In the future, describe your environment a bit.
The way I approach this is:
find the correct commandline from
src/main/java/org/apache/hadoop/hbase/mapreduce/package-info.java
Then I issue:
[hadoop@us01-ciqps1-name01 hbase]$ HADOOP_CLASSPATH=`${HBASE_HOME}/bin/hbase
classpath` ${HADOOP_HOME}/bin/hadoop jar ${HBASE_HOME}/hbase-0.90.1.jar
rowcounter packageindex
Then I check the map/reduce task on job tracker URL
On Wed, Mar 16, 2011 at 1:59 PM, Vivek Krishna <[email protected]>wrote:
> I guess it is using the mapred class
>
> 11/03/16 20:58:27 INFO mapred.JobClient: Task Id :
> attempt_201103161245_0005_m_000004_0, Status : FAILED
> java.io.IOException: Cannot create a record reader because of a previous
> error. Please look at the previous logs lines from the task's full log for
> more details.
> at
>
> org.apache.hadoop.hbase.mapreduce.TableInputFormatBase.createRecordReader(TableInputFormatBase.java:98)

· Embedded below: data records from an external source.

-- ==== Sys2Proof/Decode.lean ====
section
/-! DEFINITION. The decoder and the encoder of spec/30_encoding.md R46 to R52. -/

namespace Sys2Proof

/-- One row of R51: a word decodes to the row it matches, `(CMD & mask) == match`. -/
structure EncodingRow where
  mnemonic : String
  pattern : Word32
  mask : Word32
  deriving DecidableEq, Repr

/-- The six rows of R51, in its order. -/
def encodingRows : List EncodingRow :=
  [⟨"NOP", 0x00000000#32, 0xFFFFFFFF#32⟩,
   ⟨"KEY", 0x00000001#32, 0xFFFFF8EF#32⟩,
   ⟨"INIT", 0x00000002#32, 0xFFFFFFFF#32⟩,
   ⟨"BLOCK", 0x00000003#32, 0xFFFFFFFF#32⟩,
   ⟨"FINAL", 0x00000004#32, 0xFFFFF8FF#32⟩,
   ⟨"CLR", 0x00000005#32, 0xFFFFFFFF#32⟩]

/-- The word matches the row (R51). -/
def EncodingRow.accepts (r : EncodingRow) (w : Word32) : Bool := w &&& r.mask == r.pattern

/-- The field OP = CMD[3:0] (R46). -/
def fieldOp (w : Word32) : BitVec 4 := w.extractLsb' 0 4

/-- The field S = CMD[4] (R46). -/
def fieldS (w : Word32) : Bool := w.getLsbD 4

/-- The field CNT = CMD[10:8] (R46). -/
def fieldCnt (w : Word32) : BitVec 3 := w.extractLsb' 8 3

/-- Why a word is illegal; the causes R52 and R110 list. The core records none of them: it raises ILLEGAL_CMD alike
(DESIGN CHOICE, notes/assumptions/15.md). -/
inductive IllegalReason where
  /-- OP is 0x6 to 0xF. -/
  | reservedOp
  /-- A legal OP with a nonzero bit in CMD[7:5] or CMD[31:11]. -/
  | reservedBits
  /-- S is set outside KEY. -/
  | startOutsideKey
  /-- CNT is nonzero outside KEY and FINAL. -/
  | countOutsideKeyAndFinal
  deriving DecidableEq, Repr

/-- The result of decoding: one of the six commands, or ILLEGAL (R51). -/
inductive Decoded where
  | instr (i : Instr)
  | illegal (why : IllegalReason)
  deriving DecidableEq, Repr

/-- Which of R52's causes an illegal word shows first. -/
def illegalReason (w : Word32) : IllegalReason :=
  if 6 ≤ (fieldOp w).toNat then .reservedOp
  else if w &&& 0xFFFFF8E0#32 ≠ 0#32 then .reservedBits
  else if fieldS w && (fieldOp w != 1#4) then .startOutsideKey
  else .countOutsideKeyAndFinal

/-- `Decode` of R51. It reads the CMD word only (R53); DATA is carried along for the commands that use it. -/
def decode (c : Command) : Decoded :=
  if c.cmd = 0x00000000#32 then .instr .nop
  else if c.cmd &&& 0xFFFFF8EF#32 = 0x00000001#32 then
    .instr (.key (fieldS c.cmd) ((fieldCnt c.cmd).toNat + 1) c.data)
  else if c.cmd = 0x00000002#32 then .instr .init
  else if c.cmd = 0x00000003#32 then .instr (.block c.data)
  else if c.cmd &&& 0xFFFFF8FF#32 = 0x00000004#32 then
    .instr (.final (fieldCnt c.cmd).toNat c.data)
  else if c.cmd = 0x00000005#32 then .instr .clr
  else .illegal (illegalReason c.cmd)

/-- The CMD word with the given fields and every reserved bit 0 (R46). -/
def cmdWord (op : BitVec 4) (s : Bool) (cnt : BitVec 3) : Word32 :=
  op.setWidth 32 ||| ((BitVec.ofBool s).setWidth 32 <<< 4) ||| (cnt.setWidth 32 <<< 8)

/-- The command of an instruction (R46 to R50, R54). An instruction without DATA is given DATA = 0, as R54 encodes an
omitted operand (DEDUCED, notes/assumptions/10.md). -/
def encode : Instr → Command
  | .nop => ⟨cmdWord 0x0#4 false 0#3, 0#64⟩
  | .key start nk data => ⟨cmdWord 0x1#4 start (BitVec.ofNat 3 (nk - 1)), data⟩
  | .init => ⟨cmdWord 0x2#4 false 0#3, 0#64⟩
  | .block data => ⟨cmdWord 0x3#4 false 0#3, data⟩
  | .final n data => ⟨cmdWord 0x4#4 false (BitVec.ofNat 3 n), data⟩
  | .clr => ⟨cmdWord 0x5#4 false 0#3, 0#64⟩

/-- The instruction uses the DATA operand (R50, R39). -/
def Instr.usesData : Instr → Bool
  | .key _ _ _ => true
  | .block _ => true
  | .final _ _ => true
  | .nop => false
  | .init => false
  | .clr => false

/-- The mnemonic of R47 and spec/opcode_table.json. -/
def Instr.mnemonic : Instr → String
  | .nop => "NOP"
  | .key _ _ _ => "KEY"
  | .init => "INIT"
  | .block _ => "BLOCK"
  | .final _ _ => "FINAL"
  | .clr => "CLR"

/-- The command whose bits are `w`: CMD is bits 31..0 and DATA is bits 95..32; bits from `nbits` up are 0
(DESIGN CHOICE, notes/assumptions/6.md). -/
def commandOfBits (nbits w : Nat) : Command :=
  let bits := w % 2 ^ nbits
  ⟨BitVec.ofNat 32 bits, BitVec.ofNat 64 (bits >>> 32)⟩

/-- What the decoder reads from a command given as one number of `nbits` bits. -/
def decodeTableWord (nbits w : Nat) : Option Instr :=
  match decode (commandOfBits nbits w) with
  | .instr i => some i
  | .illegal _ => none

end Sys2Proof
end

> at org.apache.hadoop.mapred.MapTask.runNewMapper(MapTask.java:613)
> at org.apache.hadoop.mapred.MapTask.run(MapTask.java:322)

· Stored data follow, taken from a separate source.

-- ==== Sys2Proof/Machine/Operands.lean ====
section
/-! DEFINITION. The operand forms of spec/20_memory.md R31 to R35: byte lanes, little-endian words, the key words and the
message blocks. -/

namespace Sys2Proof.Machine

/-- `Lane(DATA, i) = DATA[8i+7:8i]` (R31). -/
def lane (data : Word) (i : Nat) : Byte := data.extractLsb' (8 * i) 8

/-- `LE64(b 0, ..., b 7)`: byte `i` in bits 8i+7:8i, the first byte least significant (R32). -/
def le64 (b : Nat → Byte) : Word :=
  (b 0).setWidth 64 ||| ((b 1).setWidth 64 <<< 8) ||| ((b 2).setWidth 64 <<< 16) |||
  ((b 3).setWidth 64 <<< 24) ||| ((b 4).setWidth 64 <<< 32) ||| ((b 5).setWidth 64 <<< 40) |||
  ((b 6).setWidth 64 <<< 48) ||| ((b 7).setWidth 64 <<< 56)

/-- KEYBUF[i] (R14); only 0 to 15 are ever asked for. -/
def keyByte (k : KeyBuf) (i : Nat) : Byte := k.toList.getD i 0#8

/-- K0, the little-endian word of key bytes 0 to 7 (R33). -/
def keyWord0 (k : KeyBuf) : Word := le64 fun i => keyByte k i

/-- K1, the little-endian word of key bytes 8 to 15 (R33). -/
def keyWord1 (k : KeyBuf) : Word := le64 fun i => keyByte k (8 + i)

/-- The bytes `bytes[8j .. 8j+7]` as a little-endian word, bytes beyond the end read as zero: the message block `j` of R34
when all eight exist, and the zero-filled tail word of R35 when `j` is the number of full blocks. -/
def chunkWord (bytes : List Byte) (j : Nat) : Word := le64 fun i => bytes.getD (8 * j + i) 0#8

/-- The mask `2^(8n) - 1` that keeps lanes 0 to n-1 (R69). -/
def laneMask (n : Nat) : Word := BitVec.ofNat 64 (2 ^ (8 * n) - 1)

/-- The store loop of KEY (R80) for its first `k` bytes: byte `j` goes to position `base + j` where that is below 16, and is
dropped otherwise. -/
def storeKeyBytes (kb : KeyBuf) (base : Nat) (data : Word) : Nat → KeyBuf
  | 0 => kb
  | j + 1 =>
    let kb' := storeKeyBytes kb base data j
    if h : base + j < 16 then kb'.set (base + j) (lane data j) h else kb'

/-- `min(base + nk, 31)` as the 5-bit KLEN (R80). -/
def countKeyBytes (base nk : Nat) : BitVec 5 := BitVec.ofNat 5 (min (base + nk) Config.klenMax)

end Sys2Proof.Machine
end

> at org.apache.hadoop.mapred.Child$4.run(Child.java:240)
> at java.security.AccessController.doPrivileged(Native Method)
> at javax.security.auth.Subject.doAs(Subject.java:396)
> at
>
> org.apache.hadoop.security.UserGroupInformation.doAs(UserGroupInformation.java:1115)
> at org.apache.hadoop.mapred.Child.main(Child.java:234)
>
> How do I use mapreduce class?
> Viv
>
>
>
> On Wed, Mar 16, 2011 at 4:52 PM, Ted Yu <[email protected]> wrote:
>
> > Since we have lived so long without this information, I guess we can hold
> > for longer :-)
> > Another issue I am working on is to reduce memory footprint. See the
> > following discussion thread:
> > One of the regionserver aborted, then the master shut down itself
> >
> > We have to bear in mind that there would be around 10K regions or more in
> > production.
> >
> > Cheers
> >
> > On Wed, Mar 16, 2011 at 1:46 PM, Jeff Whiting <[email protected]>
> wrote:
> >
> > > Just a random thought. What about keeping a per region row count?
> Then
> > if
> > > you needed to get a row count for a table you'd just have to query each
> > > region once and sum. Seems like it wouldn't be too expensive because
> > you'd
> > > just have a row counter variable. It maybe more complicated than I'm
> > making
> > > it out to be though...
> > >
> > > ~Jeff
> > >
> > >
> > > On 3/16/2011 2:40 PM, Stack wrote:
> > >
> > >> On Wed, Mar 16, 2011 at 1:35 PM, Vivek Krishna<[email protected]>
> > >> wrote:
> > >>
> > >>> 1. How do I count rows fast in hbase?
> > >>>
> > >>> First I tired count 'test' , takes ages.
> > >>>
> > >>> Saw that I could use RowCounter, but looks like it is deprecated.
> > >>>
> > >> It is not. Make sure you are using the one from mapreduce package as
> > >> opposed to mapred package.
> > >>
> > >>
> > >> I just need to verify the total counts. Is it possible to see
> > somewhere
> > >>> in
> > >>> the web interface or ganglia or by any other means?
> > >>>
> > >>> We don't keep a current count on a table. Too expensive. Run the
> > >> rowcounter MR job. This page may be of help:
> > >>
> > >>
> >
> http://hbase.apache.org/apidocs/org/apache/hadoop/hbase/mapreduce/package-summary.html#package_description
> > >>
> > >> Good luck,
> > >> St.Ack
> > >>
> > >
> > > --
> > > Jeff Whiting
> > > Qualtrics Senior Software Engineer
> > > [email protected]
> > >
> > >
> >
>